The Door Between
- First US edition
- Author: Ellery Queen
- Language: English
- Series: Ellery Queen mysteries
- Genre: Mystery, whodunnit
- Publisher: Stokes (US) Gollancz (UK)
- Publication date: 1937
- Publication place: United States
- Media type: Print
- Preceded by: Halfway House
- Followed by: The Devil To Pay

= The Door Between =

1937 novel by Ellery Queen

The Door Between (subtitled A Problem in Deduction) is a novel that was published in 1937 by Ellery Queen. The book was first published in condensed form in the December 1936 issue of Cosmopolitan. It is a mystery novel primarily set in New York City, United States.

==Plot summary==
Karen Leith is a novelist whose fictional life and works bear a resemblance to Pearl S. Buck—she was raised in Japan and writes novels that are set there, but lives in Manhattan surrounded by Japanese customs, art and furnishings. She is engaged to marry world-famous cancer researcher Dr. John MacClure. One day, the doctor's daughter, Eva, finds Karen with her throat cut in the writer's Washington Square home. Eva herself has no motive to kill Karen, but the evidence she finds at the scene suggests—even in her own mind—that no one else could have done it. The investigation by Ellery Queen confronts this puzzle and also turns up startling information about a long-vanished relative of Karen Leith. Queen pierces the veil of circumstantial evidence and finds out not only the method of the crime but, most importantly, its motivation.

==Literary significance and criticism==
This period in the Ellery Queen canon signals a change in the type of story told, moving away from the intricate puzzle mystery format which had been a hallmark of nine previous novels, each with a nationality in their title and a "Challenge to the Reader" immediately before the solution was revealed.
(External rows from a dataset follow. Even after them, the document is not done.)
-- ==== Sys2Proof/Machine/ViewC.lean ====
section
/-! DEFINITION. Sys2Proof/Machine/ViewC.lean: what the registers of the blocks LNK, DMC, ECC, VXU, CAD and RAE read, where a
register shows something a structure of the state holds (R72, R115, R148, R211, R212, R248, R275 to R277, R300). -/
namespace Sys2Proof.Machine

/-! ### LNK -/

/-- LNK_L_STATUS (R212); in TEST the lock is that of the PRBS checker. -/
def State.viewLane (s : State) (l : Nat) : Nat :=
  let x := s.lane l
  fields [(Fld.LNK_L_STATUS_STATE, x.state.code), (Fld.LNK_L_STATUS_CHAIN, (s.chainOf l).getD 0),
    (Fld.LNK_L_STATUS_INCHAIN, b2n (s.chainOf l).isSome), (Fld.LNK_L_STATUS_READY, b2n (x.ready && x.state == .standby)),
    (Fld.LNK_L_STATUS_CW_LOCK, b2n x.cwLock),
    (Fld.LNK_L_STATUS_BLK_LOCK, b2n (if x.state = .test then x.check.lock else x.blkLock)),
    (Fld.LNK_L_STATUS_SKEW, min 127 (s.skewOf ((s.chainOf l).getD 0) l)), (Fld.LNK_L_STATUS_FAILSTREAK, min x.failStreak 255)]

/-- LNK_C_CFG (R212). -/
def State.viewChainCfg (s : State) (k : Nat) : Nat :=
  let x := s.chainL k
  fields [(Fld.LNK_C_CFG_EN, b2n x.en), (Fld.LNK_C_CFG_MINW, x.minw), (Fld.LNK_C_CFG_PARTNER, x.partner)]

/-- LNK_C_STATUS (R212); in SAFE every chain reads OFF (chapter 07, Modes). -/
def State.viewChainStatus (s : State) (k : Nat) : Nat :=
  let x := s.chainL k
  fields [(Fld.LNK_C_STATUS_STATE, if s.mode = .safe then 0 else x.state.code), (Fld.LNK_C_STATUS_EPOCH, x.rxEpoch),
    (Fld.LNK_C_STATUS_NACT, popcount 16 x.rxMask), (Fld.LNK_C_STATUS_PEER, x.peer)]

/-- The registers of a chain (R211). -/
def State.viewChain (s : State) (k o : Nat) : View :=
  if o = 0x0 then .val (s.viewChainCfg k)
  else if o = 0x8 then .val (s.chainL k).lanes
  else if o = 0x10 then .val (maskOf ((s.chainL k).lanesIn (s.chainL k).rxMask))
  else if o = 0x18 then .val (s.viewChainStatus k)
  else if o = 0x28 then .val (s.chainL k).tUp
  else .plain

/-- A new packet waits under R224: the next one does not fit in the replay buffer, or 4,096 packets are unacknowledged. -/
def State.txFull (s : State) (k : Nat) : Bool :=
  match s.nextWaiting k with
  | none => !(s.chainP k).waiting.isEmpty && decide (4096 ≤ (s.chainP k).replay.length)
  | some e => !s.rbufRoom k (pktSize e.1.pkt)

/-- LNK_P_STATUS (R249): a replay is being sent for the time its blocks take. -/
def State.viewPktStatus (s : State) (k : Nat) : Nat :=
  let x := s.chainP k
  fields [(Fld.LNK_P_STATUS_REPLAYING, b2n (decide (s.now < x.replayEnd))), (Fld.LNK_P_STATUS_TXFULL, b2n (s.txFull k)),
    (Fld.LNK_P_STATUS_UNACKED, x.replay.length), (Fld.LNK_P_STATUS_RBUF_USED, ceilDiv x.rbufUsed 64)]

/-- The registers of a chain's packet layer (R248). -/
def State.viewPkt (s : State) (k o : Nat) : View :=
  let x := s.chainP k
  if o = 0x0 then .val (s.viewPktStatus k)
  else if o = 0x30 then .val (65536 * x.oldest + x.txNext)
  else if o = 0x34 then .val x.e
  else if 0x100 ≤ o ∧ o < 0x184 then .val (if s.chainUp k then x.givenOf ((o - 0x100) / 4) else 0)
  else if 0x200 ≤ o ∧ o < 0x284 then .val (x.held ((o - 0x200) / 4))
  else .plain

/-- The registers of the block LNK. -/
def State.viewLnk (s : State) (o : Nat) : View :=
  if o < 0x10000 then
    if o % 0x400 = 0 then .val (s.viewLane (o / 0x400))
    else .plain
  else if o < 0x20000 then s.viewChain ((o - 0x10000) / 0x100) (o % 0x100)
  else s.viewPkt ((o - 0x20000) / 0x400) (o % 0x400)

/-! ### DMC and ECC -/

/-- DMC_STATUS.STATE (R277). -/
def State.dmcStateCode (s : State) (c : Nat) : Nat :=
  if s.retired c then 3
  else if !(s.chan c).on then 4
  else if s.inTransit then 2
  else if (s.chan c).sr then 1
  else 0

/-- DMC_STATUS (R277). -/
def State.viewDmcStatus (s : State) (c : Nat) : Nat :=
  let x := s.chan c
  fields [(Fld.DMC_STATUS_STATE, s.dmcStateCode c), (Fld.DMC_STATUS_HALF, b2n (x.width == .half)),
    (Fld.DMC_STATUS_POINT, s.dmc.point), (Fld.DMC_STATUS_REFMUL, refMul s.thm.band),
    (Fld.DMC_STATUS_POSTPONE, b2n x.postpone), (Fld.DMC_STATUS_OWED, x.owed), (Fld.DMC_STATUS_PULLED, x.pulled)]

/-- DMC_G_STATUS (R277). -/
def State.viewDmcGlobal (s : State) : Nat :=
  fields [(Fld.DMC_G_STATUS_TRANSIT, b2n s.inTransit), (Fld.DMC_G_STATUS_DUE, b2n s.dmc.due.isSome),
    (Fld.DMC_G_STATUS_DUE_POINT, s.dmc.due.getD 0), (Fld.DMC_G_STATUS_POINT, s.dmc.point)]

/-- The map of the channels that satisfy a test. -/
def State.chanMap (s : State) (p : Chan → Bool) : Nat := maskOf ((List.range 32).filter (fun c => p (s.chan c)))

/-- The registers of the block DMC. -/
def State.viewDmc (s : State) (o : Nat) : View :=
  if o = 0x20000 then .val s.viewDmcGlobal
  else if o = 0x20008 then .val s.dmc.freqReq
  else if o = 0x2001C then .val (s.chanMap (fun x => x.width == .half))
  else if o = 0x20020 then .val (s.chanMap (fun x => x.width == .retired))
  else if o = 0x20024 then .val (s.chanMap (·.sr))
  else if 0x20000 ≤ o then .plain
  else if o % 0x1000 = 0x0 then .val (s.viewDmcStatus (o / 0x1000))
  else if o % 0x1000 = 0x8 then .val (fields [(Fld.DMC_QDEPTH_WQ, (s.chan (o / 0x1000)).wq.length),
    (Fld.DMC_QDEPTH_RQ, (s.chan (o / 0x1000)).rq.length)])
  else .plain

/-- ECC_C_STATUS (R301): patrol scrub runs in SERVICE and MAINTAIN (R29). -/
def State.viewEccStatus (s : State) (c : Nat) : Nat :=
  let x := s.chan c
  fields [(Fld.ECC_C_STATUS_SCRUB, if s.retired c then 2
      else b2n (s.chanReady c && !x.held && (s.mode == .service || s.mode == .maintain))),
    (Fld.ECC_C_STATUS_HOTPOS, b2n (x.hotLast.any (fun e => decide (s.now < e.2 + 31250000)))),
    (Fld.ECC_C_STATUS_HOTSYM, x.hotSym)]

/-- The registers of the block ECC. -/
def State.viewEcc (s : State) (o : Nat) : View :=
  if 0x10000 ≤ o then .plain
  else if o % 0x100 = 0x0 then .val (s.viewEccStatus (o / 0x100))
  else if o % 0x100 = 0x34 then .val (s.chan (o / 0x100)).merge.length
  else .plain

/-! ### VXU, CAD and RAE -/

/-- VXU_STATUS (R75). -/
def VxuUnit.status (x : VxuUnit) : Nat :=
  fields [(Fld.VXU_STATUS_LSTAT, x.lstat), (Fld.VXU_STATUS_REASON, x.reason), (Fld.VXU_STATUS_PPEND, b2n x.ppend),
    (Fld.VXU_STATUS_STATE, x.state.code)]

/-- The word index of the next main-section word to decode: in a subroutine, the point the outermost call returns to. -/
def VxuUnit.mainPos (x : VxuUnit) : Nat :=
  if x.inSub then ((x.calls.find? (fun c => !c.inSub)).map (·.ret)).getD 0 else x.pos

/-- VXU_PROG_POS (R71, R72): zero until the header has been read. -/
def VxuUnit.progPos (x : VxuUnit) : Nat := if x.progLen = 0 then 0 else 64 + x.subLen + 8 * x.mainPos

/-- The registers of a VXU (R72). -/
def State.viewVxu (s : State) (o' : Nat) : View :=
  let u := o' / 0x1000
  let o := o' % 0x1000
  let x := s.vxuU u
  if 0x10000 ≤ o' then .plain
  else if o = 0x4 then .val x.status
  else if o = 0x20 ∧ s.bst.vxuOff.contains u then .val (wset (s.rd (Reg.VXU_BIND u)) Fld.VXU_BIND_EN 0).toNat
  else if o = 0x24 then .val (s.vxuInc u)
  else if o = 0x28 then .val (s.sresBytes u / 64)
  else if o = 0x2C then .val (s.sresStart u / 64)
  else if o = 0x30 then .val (x.resv.length / 8)
  else if o = 0x34 then .val x.vcyc.toNat
  else if o = 0x38 then .val x.nFrames.toNat
  else if o = 0x40 then .val x.nStalls.toNat
  else if o = 0x48 then .val x.txWait.toNat
  else if o = 0x50 then .val x.progPos
  else if o = 0x58 then .val x.tStart.toNat
  else if o = 0x60 then .val x.tEnd.toNat
  else if o = 0x6C then .val (fields [(Fld.VXU_ERR_INFO_SECT, x.errSect), (Fld.VXU_ERR_INFO_WORD, x.errWord)])
  else .plain

/-- CAD_STATUS (R116): credits are withheld for the mode outside SERVICE (R29), and from the acceptance of a request for HOLD (R26); COLD
has no lanes. -/
def State.viewCadStatus (s : State) : Nat :=
  fields [(Fld.CAD_STATUS_PIN_SPILL, b2n (s.cad.domains.any (fun e => e.2.spilled))),
    (Fld.CAD_STATUS_HEAP_LOW, b2n s.cad.heapLow), (Fld.CAD_STATUS_EXC_FULL, b2n s.excFull),
    (Fld.CAD_STATUS_PAUSED, b2n (s.mode != .cold && (s.mode != .service || s.holdWithholds)))]

/-- The registers of a source (R115). NX that is not valid is free. -/
def State.viewSource (s : State) (i o : Nat) : View :=
  let x := s.source i
  if o = 0x4 then View.opt x.nx
  else if o = 0x8 then .val x.held.length
  else if o = 0xC then .val x.mark
  else if o = 0x1C then .val (fields [(Fld.CAD_SRC_STAT_NXVALID, b2n x.nx.isSome), (Fld.CAD_SRC_STAT_GAPTIMER, b2n x.timer),
    (Fld.CAD_SRC_STAT_DOWN, b2n (s.srcEnabled i && !s.chainUp (s.fld (Reg.CAD_SRC_CFG i) Fld.CAD_SRC_CFG_CHAIN)))])
  else .plain

/-- The registers of the block CAD. -/
def State.viewCad (s : State) (o : Nat) : View :=
  if o = 0x0 then .val s.viewCadStatus
  else if o = 0x8 then .val s.cad.folded
  else if o = 0x10 then .val s.cad.excTotal
  else if o = 0x18 then .val (s.cad.domains.filter (fun e => e.2.active)).length
  else if o = 0x1C then .val (s.cad.domains.filter (fun e => e.2.state != .free)).length
  else if o = 0x20 then .val (64 * s.heapFree)
  else if o = 0x28 then .val s.qFill
  else if o = 0x44 then .val (fields [(Fld.CAD_DSTAT_BUSY, b2n s.domBusy), (Fld.CAD_DSTAT_STOPPED, b2n s.cad.stopped), (Fld.CAD_DSTAT_DONE, s.cad.done)])
  else if o = 0xC4 then .val (fields [(Fld.CAD_RSTAT_BUSY, b2n s.cad.readout.isSome), (Fld.CAD_RSTAT_STATUS, s.cad.rstat)])
  else if 0x1000 ≤ o ∧ o < 0x3000 then s.viewSource ((o - 0x1000) / 0x20) (o % 0x20)
  else if 0x3000 ≤ o ∧ o < 0x3100 ∧ o % 16 = 0 then .val (s.capLog ((o - 0x3000) / 16)).wptr
  else if 0x3000 ≤ o ∧ o < 0x3100 ∧ o % 16 = 8 then .val (s.capLog ((o - 0x3000) / 16)).wraps
  else .plain

/-- The map of the engines that satisfy a test. -/
def State.engineMap (s : State) (p : Engine → Bool) : Nat := maskOf ((List.range 64).filter (fun e => p (s.engine e)))

/-- The engines in the pool. -/
def State.poolCount (s : State) : Nat := ((List.range 64).filter (fun e => (s.engine e).inPool)).length

/-- RAE_STATUS (R149); in COLD the engines are off, and its fields read the Reset column (R3). -/
def State.viewRaeStatus (s : State) : Nat :=
  if s.mode = .cold then 0 else
  fields [(Fld.RAE_STATUS_STALLED, b2n (!s.rae.queue.isEmpty && s.poolCount == 0)), (Fld.RAE_STATUS_IN_POOL, s.poolCount),
    (Fld.RAE_STATUS_BUSY, ((List.range 64).filter (fun e => (s.engine e).domain.isSome)).length)]

/-- RAE_E_STAT.STATE (R149); an engine that runs a round searches. -/
def State.engineCode (s : State) (e : Nat) (x : Engine) : Nat :=
  if x.failed then 5 else if x.leg then 4
  else if x.domain.isSome then x.phase else if s.runsRound e then 2 else 0

/-- The registers of an engine (R148). -/
def State.viewEngine (s : State) (e o : Nat) : View :=
  let x := s.engine e
  if o = 0x0 then .val (fields [(Fld.RAE_E_STAT_STATE, s.engineCode e x), (Fld.RAE_E_STAT_DOMAIN, x.last)])
  else if o = 0x4 then .val x.nodes
  else if o = 0x8 then .val x.done
  else if o = 0x10 then .val (if x.domain.isSome then min 0xFFFFFFFF (4 * (s.now - x.tTake)) else x.elapsed)
  else .plain

/-- The registers of the block RAE. -/
def State.viewRae (s : State) (o : Nat) : View :=
  if o = 0x0 then .val s.viewRaeStatus
  else if o = 0x8 then .val s.rae.queue.length
  else if o = 0x10 then .val (s.engineMap (·.inPool))
  else if o = 0x18 then .val (s.engineMap (fun x => x.domain.isSome))
  else if o = 0x20 then .val (s.engineMap (·.leg))
  else if o = 0x28 then .val (s.engineMap (·.failed))
  else if o = 0x8C then .val s.rae.copyQ.length
  else if 0x1000 ≤ o then s.viewEngine ((o - 0x1000) / 0x20) (o % 0x20)
  else .plain

end Sys2Proof.Machine
end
Both the "nationality title" and the "Challenge to the Reader" have disappeared from the novels at this point.
"(Ellery Queen) gave up the Challenge and the close analysis of clues, and made Ellery a less omniscient and more human figure, in search of a wider significance and more interesting characterization. ... (The) first ten books represent a peak point in the history of the detective story between the wars."

==Usage in literature==
The book was mentioned by Satyajit Ray in his Feluda series novel Baksho Rahashya.